- _TASK PROMPT_: Search the data below, and report every line in which "encodeFloat" occurs.

### TASK INPUT

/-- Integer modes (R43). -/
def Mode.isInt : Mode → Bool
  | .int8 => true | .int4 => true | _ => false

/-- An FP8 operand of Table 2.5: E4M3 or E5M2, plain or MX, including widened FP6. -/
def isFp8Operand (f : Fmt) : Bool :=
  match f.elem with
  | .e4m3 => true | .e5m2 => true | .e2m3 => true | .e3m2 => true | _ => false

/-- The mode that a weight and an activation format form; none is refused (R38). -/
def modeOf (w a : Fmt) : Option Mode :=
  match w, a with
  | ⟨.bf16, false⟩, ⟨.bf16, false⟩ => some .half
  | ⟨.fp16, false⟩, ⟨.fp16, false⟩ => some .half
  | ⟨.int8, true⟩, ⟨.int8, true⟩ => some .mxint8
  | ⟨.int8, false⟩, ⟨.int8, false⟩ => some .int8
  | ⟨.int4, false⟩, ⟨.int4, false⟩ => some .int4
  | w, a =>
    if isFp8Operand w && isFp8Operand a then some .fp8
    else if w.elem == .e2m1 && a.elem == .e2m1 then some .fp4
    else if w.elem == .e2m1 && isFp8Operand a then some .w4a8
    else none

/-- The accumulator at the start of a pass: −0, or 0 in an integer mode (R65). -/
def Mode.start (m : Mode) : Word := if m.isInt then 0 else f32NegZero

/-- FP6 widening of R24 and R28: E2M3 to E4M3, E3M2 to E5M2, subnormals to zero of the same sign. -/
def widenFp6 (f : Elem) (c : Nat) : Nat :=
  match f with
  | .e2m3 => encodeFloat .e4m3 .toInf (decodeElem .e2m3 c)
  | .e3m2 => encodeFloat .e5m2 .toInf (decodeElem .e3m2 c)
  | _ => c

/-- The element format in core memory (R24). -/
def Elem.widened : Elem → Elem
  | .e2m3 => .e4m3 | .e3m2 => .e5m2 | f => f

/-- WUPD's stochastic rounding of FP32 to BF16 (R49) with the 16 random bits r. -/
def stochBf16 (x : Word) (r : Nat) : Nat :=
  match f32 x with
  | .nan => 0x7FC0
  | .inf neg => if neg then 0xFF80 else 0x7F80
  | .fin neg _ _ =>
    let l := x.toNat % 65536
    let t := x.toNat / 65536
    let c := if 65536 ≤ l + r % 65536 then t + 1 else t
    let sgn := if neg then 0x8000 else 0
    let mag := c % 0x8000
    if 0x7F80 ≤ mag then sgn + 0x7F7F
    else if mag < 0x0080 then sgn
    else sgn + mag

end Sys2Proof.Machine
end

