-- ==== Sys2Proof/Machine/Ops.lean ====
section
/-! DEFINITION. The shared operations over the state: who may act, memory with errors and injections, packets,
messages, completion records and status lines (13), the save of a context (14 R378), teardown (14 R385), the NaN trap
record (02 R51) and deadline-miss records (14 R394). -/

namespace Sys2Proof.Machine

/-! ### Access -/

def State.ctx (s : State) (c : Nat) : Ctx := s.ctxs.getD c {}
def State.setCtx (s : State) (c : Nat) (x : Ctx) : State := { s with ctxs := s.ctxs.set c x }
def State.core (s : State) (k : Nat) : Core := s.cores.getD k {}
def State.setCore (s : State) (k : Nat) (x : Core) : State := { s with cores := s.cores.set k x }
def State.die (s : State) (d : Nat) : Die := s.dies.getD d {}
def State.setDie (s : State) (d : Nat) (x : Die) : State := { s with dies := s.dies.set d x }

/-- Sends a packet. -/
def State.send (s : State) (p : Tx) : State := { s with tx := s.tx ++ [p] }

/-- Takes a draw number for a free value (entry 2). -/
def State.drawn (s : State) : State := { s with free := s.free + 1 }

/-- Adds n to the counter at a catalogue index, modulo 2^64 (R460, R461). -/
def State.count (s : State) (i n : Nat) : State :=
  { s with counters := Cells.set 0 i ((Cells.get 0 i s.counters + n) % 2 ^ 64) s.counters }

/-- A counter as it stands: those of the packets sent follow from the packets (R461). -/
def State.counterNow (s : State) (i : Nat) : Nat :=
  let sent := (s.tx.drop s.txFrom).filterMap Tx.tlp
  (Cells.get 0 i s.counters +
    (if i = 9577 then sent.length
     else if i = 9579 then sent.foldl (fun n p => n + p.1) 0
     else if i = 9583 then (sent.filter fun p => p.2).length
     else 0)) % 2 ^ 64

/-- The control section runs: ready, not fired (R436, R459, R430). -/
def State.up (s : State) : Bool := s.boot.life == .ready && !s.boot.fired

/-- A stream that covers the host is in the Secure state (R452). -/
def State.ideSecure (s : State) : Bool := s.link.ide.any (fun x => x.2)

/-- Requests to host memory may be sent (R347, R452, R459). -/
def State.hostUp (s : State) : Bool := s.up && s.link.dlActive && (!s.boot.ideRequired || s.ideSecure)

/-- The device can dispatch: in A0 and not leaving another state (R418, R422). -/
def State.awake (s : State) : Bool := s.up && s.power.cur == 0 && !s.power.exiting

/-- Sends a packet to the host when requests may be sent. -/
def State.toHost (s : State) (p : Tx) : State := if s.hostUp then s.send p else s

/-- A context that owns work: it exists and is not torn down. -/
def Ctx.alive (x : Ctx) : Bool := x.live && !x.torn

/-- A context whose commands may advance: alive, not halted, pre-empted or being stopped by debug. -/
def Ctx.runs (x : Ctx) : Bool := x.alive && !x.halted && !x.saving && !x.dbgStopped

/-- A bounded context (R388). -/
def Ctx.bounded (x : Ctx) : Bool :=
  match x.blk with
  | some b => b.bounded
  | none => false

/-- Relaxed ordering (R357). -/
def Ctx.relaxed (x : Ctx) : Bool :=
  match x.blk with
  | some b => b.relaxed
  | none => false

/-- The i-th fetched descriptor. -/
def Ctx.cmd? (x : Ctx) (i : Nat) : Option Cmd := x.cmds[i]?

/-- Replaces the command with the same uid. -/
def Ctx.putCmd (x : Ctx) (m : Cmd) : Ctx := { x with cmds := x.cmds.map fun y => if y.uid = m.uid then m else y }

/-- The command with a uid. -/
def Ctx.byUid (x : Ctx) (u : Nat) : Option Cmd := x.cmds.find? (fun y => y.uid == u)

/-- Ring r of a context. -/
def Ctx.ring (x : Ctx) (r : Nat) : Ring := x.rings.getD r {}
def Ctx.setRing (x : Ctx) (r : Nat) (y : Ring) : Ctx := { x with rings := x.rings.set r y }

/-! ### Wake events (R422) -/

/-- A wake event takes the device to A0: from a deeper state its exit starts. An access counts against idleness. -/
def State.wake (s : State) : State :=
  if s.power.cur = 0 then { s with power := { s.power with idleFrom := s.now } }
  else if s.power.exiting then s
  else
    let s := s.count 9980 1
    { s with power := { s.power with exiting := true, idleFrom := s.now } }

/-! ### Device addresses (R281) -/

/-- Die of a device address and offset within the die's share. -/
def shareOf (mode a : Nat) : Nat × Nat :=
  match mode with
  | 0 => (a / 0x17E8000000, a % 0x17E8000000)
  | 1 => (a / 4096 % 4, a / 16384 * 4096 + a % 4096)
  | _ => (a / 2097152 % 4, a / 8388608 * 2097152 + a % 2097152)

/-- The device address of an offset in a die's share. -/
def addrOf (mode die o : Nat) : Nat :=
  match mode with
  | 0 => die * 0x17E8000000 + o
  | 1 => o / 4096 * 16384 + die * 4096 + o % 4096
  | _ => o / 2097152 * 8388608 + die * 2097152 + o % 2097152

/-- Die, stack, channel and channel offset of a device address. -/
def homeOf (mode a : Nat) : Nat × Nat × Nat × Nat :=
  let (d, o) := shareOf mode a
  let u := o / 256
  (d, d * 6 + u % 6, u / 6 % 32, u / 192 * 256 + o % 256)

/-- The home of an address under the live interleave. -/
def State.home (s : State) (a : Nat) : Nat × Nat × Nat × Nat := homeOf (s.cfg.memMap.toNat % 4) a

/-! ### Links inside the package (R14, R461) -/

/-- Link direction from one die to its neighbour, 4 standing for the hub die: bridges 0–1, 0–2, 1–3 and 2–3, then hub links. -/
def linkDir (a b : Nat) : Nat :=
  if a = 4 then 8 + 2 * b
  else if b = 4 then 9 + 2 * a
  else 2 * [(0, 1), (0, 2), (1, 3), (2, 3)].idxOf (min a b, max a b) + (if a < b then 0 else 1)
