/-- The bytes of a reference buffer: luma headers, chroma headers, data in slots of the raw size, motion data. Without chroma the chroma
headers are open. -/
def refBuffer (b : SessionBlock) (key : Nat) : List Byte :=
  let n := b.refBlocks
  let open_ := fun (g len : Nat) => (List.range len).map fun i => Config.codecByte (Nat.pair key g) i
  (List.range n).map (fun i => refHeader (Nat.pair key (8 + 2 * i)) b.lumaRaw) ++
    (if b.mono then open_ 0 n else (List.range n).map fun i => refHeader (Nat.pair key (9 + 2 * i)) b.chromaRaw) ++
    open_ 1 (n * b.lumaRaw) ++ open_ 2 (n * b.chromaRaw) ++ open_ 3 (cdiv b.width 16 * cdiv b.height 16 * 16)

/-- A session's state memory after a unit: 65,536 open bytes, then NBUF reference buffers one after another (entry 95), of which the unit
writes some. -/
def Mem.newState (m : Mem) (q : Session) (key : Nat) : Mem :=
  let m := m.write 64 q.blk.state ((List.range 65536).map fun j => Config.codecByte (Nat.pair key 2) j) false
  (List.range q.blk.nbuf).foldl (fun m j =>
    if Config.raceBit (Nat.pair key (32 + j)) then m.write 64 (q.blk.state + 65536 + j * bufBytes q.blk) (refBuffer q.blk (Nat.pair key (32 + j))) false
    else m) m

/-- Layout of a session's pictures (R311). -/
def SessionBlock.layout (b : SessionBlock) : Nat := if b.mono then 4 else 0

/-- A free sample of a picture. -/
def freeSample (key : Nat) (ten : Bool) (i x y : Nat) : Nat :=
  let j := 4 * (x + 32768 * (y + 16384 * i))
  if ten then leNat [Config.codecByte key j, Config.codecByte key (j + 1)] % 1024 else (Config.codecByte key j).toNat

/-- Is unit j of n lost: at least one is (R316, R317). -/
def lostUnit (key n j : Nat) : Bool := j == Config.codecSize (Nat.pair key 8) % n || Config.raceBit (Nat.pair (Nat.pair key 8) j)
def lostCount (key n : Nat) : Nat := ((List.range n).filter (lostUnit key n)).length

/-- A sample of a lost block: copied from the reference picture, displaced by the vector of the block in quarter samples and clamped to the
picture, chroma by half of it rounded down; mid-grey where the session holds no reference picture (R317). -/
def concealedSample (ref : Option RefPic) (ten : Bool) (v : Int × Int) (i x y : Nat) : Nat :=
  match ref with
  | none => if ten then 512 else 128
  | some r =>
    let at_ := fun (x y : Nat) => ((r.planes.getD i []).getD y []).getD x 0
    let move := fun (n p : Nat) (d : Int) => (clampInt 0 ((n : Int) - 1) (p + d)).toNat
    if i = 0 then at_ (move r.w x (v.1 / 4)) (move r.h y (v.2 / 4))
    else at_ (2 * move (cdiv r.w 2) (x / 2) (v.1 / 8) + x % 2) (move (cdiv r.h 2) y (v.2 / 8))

######

- _SOLUTION_:
  | .e2m3 => encodeFloat .e4m3 .toInf (decodeElem .e2m3 c)
  | .e3m2 => encodeFloat .e5m2 .toInf (decodeElem .e3m2 c)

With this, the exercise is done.